**DESCRIPTION OF THE TASK**
Take the records below from their first line to the line with "cycle, anew. -/", and restate those lines word for word.
=== SOURCE MATERIAL ===
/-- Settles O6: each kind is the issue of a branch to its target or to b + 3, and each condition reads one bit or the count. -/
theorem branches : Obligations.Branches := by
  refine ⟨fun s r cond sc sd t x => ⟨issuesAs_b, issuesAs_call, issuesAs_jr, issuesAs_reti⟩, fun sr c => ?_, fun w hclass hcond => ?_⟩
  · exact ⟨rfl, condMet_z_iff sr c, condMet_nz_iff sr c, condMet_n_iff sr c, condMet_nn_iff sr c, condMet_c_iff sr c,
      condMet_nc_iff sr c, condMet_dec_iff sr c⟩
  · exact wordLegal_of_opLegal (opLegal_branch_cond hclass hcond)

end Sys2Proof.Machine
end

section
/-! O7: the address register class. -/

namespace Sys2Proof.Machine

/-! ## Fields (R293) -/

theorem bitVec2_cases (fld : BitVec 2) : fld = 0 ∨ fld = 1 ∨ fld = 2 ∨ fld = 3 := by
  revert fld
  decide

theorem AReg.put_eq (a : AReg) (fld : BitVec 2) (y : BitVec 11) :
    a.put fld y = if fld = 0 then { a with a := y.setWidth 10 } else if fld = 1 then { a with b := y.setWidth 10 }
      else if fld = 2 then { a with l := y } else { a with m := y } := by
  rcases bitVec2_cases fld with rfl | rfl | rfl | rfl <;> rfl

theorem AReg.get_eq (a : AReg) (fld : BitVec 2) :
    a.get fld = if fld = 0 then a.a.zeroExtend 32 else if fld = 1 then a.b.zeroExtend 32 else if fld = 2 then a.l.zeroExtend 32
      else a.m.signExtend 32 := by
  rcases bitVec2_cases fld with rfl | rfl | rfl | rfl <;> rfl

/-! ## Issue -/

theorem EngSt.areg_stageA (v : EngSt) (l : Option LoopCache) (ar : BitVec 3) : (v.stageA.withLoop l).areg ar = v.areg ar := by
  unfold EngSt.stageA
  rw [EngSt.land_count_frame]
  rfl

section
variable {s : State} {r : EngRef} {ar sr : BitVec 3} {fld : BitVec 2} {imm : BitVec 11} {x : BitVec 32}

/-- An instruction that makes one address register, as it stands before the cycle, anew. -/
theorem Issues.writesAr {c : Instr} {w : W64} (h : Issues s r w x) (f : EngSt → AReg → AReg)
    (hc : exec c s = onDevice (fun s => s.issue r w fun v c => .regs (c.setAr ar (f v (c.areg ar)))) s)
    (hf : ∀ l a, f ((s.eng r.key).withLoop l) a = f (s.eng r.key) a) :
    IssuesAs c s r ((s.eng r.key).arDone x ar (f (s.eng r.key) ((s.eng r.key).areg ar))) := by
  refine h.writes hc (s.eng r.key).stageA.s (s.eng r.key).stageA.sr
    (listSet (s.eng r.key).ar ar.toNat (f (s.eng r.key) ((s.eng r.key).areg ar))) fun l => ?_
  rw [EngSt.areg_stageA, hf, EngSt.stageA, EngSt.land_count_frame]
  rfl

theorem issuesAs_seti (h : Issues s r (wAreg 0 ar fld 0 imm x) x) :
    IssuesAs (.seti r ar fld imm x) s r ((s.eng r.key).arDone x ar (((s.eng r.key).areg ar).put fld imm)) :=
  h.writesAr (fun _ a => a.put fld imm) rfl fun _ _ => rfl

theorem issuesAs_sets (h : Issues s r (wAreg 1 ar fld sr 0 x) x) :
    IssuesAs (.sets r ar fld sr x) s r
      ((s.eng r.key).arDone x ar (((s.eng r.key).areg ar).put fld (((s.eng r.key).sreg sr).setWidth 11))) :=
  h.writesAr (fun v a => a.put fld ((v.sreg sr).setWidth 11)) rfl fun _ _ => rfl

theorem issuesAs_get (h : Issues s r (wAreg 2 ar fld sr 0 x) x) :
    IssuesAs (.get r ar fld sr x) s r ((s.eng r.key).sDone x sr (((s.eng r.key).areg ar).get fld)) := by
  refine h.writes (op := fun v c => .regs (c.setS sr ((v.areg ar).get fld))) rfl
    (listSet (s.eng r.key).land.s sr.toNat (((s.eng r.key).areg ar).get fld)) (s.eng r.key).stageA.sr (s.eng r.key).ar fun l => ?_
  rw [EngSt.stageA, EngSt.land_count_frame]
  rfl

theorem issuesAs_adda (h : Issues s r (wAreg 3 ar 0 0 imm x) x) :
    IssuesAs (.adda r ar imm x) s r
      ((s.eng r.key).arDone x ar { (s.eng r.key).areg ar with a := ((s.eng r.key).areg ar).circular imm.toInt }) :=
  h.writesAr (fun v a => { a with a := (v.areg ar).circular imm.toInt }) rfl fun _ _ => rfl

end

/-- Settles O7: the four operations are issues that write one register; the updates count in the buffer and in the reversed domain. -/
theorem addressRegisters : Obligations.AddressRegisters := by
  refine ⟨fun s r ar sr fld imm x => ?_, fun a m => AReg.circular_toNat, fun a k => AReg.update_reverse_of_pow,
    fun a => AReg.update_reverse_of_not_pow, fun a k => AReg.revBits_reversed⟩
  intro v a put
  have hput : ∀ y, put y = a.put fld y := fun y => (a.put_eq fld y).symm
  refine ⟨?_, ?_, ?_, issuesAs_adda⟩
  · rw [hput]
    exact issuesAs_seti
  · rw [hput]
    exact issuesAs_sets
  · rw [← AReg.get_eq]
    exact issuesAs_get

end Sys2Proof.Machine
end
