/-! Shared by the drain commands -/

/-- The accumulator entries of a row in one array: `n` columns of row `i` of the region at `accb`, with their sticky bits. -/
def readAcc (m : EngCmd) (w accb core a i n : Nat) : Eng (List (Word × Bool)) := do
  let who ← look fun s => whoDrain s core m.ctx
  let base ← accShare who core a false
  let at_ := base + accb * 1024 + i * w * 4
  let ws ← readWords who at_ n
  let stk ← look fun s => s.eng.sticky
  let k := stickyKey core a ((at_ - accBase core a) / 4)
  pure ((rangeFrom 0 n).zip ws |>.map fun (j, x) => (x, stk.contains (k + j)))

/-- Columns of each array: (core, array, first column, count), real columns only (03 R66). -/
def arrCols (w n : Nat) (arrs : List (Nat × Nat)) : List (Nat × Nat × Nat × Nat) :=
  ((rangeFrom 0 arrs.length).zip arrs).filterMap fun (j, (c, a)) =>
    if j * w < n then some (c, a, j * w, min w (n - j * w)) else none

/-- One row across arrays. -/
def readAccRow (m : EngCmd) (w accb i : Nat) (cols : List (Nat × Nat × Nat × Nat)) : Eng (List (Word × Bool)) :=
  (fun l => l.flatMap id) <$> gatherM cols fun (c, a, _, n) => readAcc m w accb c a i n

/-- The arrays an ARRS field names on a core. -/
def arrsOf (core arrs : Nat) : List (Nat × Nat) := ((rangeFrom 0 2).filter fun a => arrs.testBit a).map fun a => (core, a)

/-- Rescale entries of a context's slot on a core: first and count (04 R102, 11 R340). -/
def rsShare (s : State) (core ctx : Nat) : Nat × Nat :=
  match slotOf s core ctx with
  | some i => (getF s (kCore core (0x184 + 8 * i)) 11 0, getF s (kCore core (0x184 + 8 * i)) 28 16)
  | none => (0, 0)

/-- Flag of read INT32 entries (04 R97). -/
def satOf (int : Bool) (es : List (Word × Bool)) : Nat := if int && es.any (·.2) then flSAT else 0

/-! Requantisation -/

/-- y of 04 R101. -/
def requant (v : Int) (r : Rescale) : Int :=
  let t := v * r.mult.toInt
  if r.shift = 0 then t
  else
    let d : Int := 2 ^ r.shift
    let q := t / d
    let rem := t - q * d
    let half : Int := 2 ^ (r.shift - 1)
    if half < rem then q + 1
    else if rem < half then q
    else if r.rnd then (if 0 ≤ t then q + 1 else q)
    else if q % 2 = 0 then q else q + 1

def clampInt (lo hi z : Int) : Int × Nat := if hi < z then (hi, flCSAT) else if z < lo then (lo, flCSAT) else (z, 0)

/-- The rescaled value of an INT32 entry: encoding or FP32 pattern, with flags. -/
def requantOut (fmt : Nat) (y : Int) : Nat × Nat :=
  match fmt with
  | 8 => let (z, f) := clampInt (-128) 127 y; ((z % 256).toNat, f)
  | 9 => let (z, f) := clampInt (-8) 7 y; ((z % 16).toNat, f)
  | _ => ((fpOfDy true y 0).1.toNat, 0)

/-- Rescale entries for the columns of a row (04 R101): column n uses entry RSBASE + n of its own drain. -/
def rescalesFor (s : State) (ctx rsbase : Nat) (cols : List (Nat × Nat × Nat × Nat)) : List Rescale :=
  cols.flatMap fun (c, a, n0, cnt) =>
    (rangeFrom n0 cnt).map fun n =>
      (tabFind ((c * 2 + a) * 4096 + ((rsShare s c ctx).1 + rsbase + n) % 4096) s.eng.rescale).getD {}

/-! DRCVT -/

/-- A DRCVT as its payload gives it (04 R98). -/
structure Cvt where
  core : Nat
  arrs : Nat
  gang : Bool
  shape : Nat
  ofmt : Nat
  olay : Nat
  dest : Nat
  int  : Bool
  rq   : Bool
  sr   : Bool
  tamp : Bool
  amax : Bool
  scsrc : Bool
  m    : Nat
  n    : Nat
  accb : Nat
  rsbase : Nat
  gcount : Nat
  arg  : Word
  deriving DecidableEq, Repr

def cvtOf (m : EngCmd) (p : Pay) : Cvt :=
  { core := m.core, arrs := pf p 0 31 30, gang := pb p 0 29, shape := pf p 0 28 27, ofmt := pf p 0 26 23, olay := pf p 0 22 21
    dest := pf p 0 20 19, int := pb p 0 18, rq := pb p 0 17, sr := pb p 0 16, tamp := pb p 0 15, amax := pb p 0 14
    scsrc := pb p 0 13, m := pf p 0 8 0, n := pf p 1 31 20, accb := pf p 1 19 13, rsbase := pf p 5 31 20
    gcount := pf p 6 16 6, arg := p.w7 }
===
**OUTPUT BELOW**
/-- Settles O6: each kind is the issue of a branch to its target or to b + 3, and each condition reads one bit or the count. -/
theorem branches : Obligations.Branches := by
  refine ⟨fun s r cond sc sd t x => ⟨issuesAs_b, issuesAs_call, issuesAs_jr, issuesAs_reti⟩, fun sr c => ?_, fun w hclass hcond => ?_⟩
  · exact ⟨rfl, condMet_z_iff sr c, condMet_nz_iff sr c, condMet_n_iff sr c, condMet_nn_iff sr c, condMet_c_iff sr c,
      condMet_nc_iff sr c, condMet_dec_iff sr c⟩
  · exact wordLegal_of_opLegal (opLegal_branch_cond hclass hcond)

end Sys2Proof.Machine
end

section
/-! O7: the address register class. -/

namespace Sys2Proof.Machine

/-! ## Fields (R293) -/

theorem bitVec2_cases (fld : BitVec 2) : fld = 0 ∨ fld = 1 ∨ fld = 2 ∨ fld = 3 := by
  revert fld
  decide

theorem AReg.put_eq (a : AReg) (fld : BitVec 2) (y : BitVec 11) :
    a.put fld y = if fld = 0 then { a with a := y.setWidth 10 } else if fld = 1 then { a with b := y.setWidth 10 }
      else if fld = 2 then { a with l := y } else { a with m := y } := by
  rcases bitVec2_cases fld with rfl | rfl | rfl | rfl <;> rfl

theorem AReg.get_eq (a : AReg) (fld : BitVec 2) :
    a.get fld = if fld = 0 then a.a.zeroExtend 32 else if fld = 1 then a.b.zeroExtend 32 else if fld = 2 then a.l.zeroExtend 32
      else a.m.signExtend 32 := by
  rcases bitVec2_cases fld with rfl | rfl | rfl | rfl <;> rfl

/-! ## Issue -/

theorem EngSt.areg_stageA (v : EngSt) (l : Option LoopCache) (ar : BitVec 3) : (v.stageA.withLoop l).areg ar = v.areg ar := by
  unfold EngSt.stageA
  rw [EngSt.land_count_frame]
  rfl

section
variable {s : State} {r : EngRef} {ar sr : BitVec 3} {fld : BitVec 2} {imm : BitVec 11} {x : BitVec 32}

/-- An instruction that makes one address register, as it stands before the cycle, anew. -/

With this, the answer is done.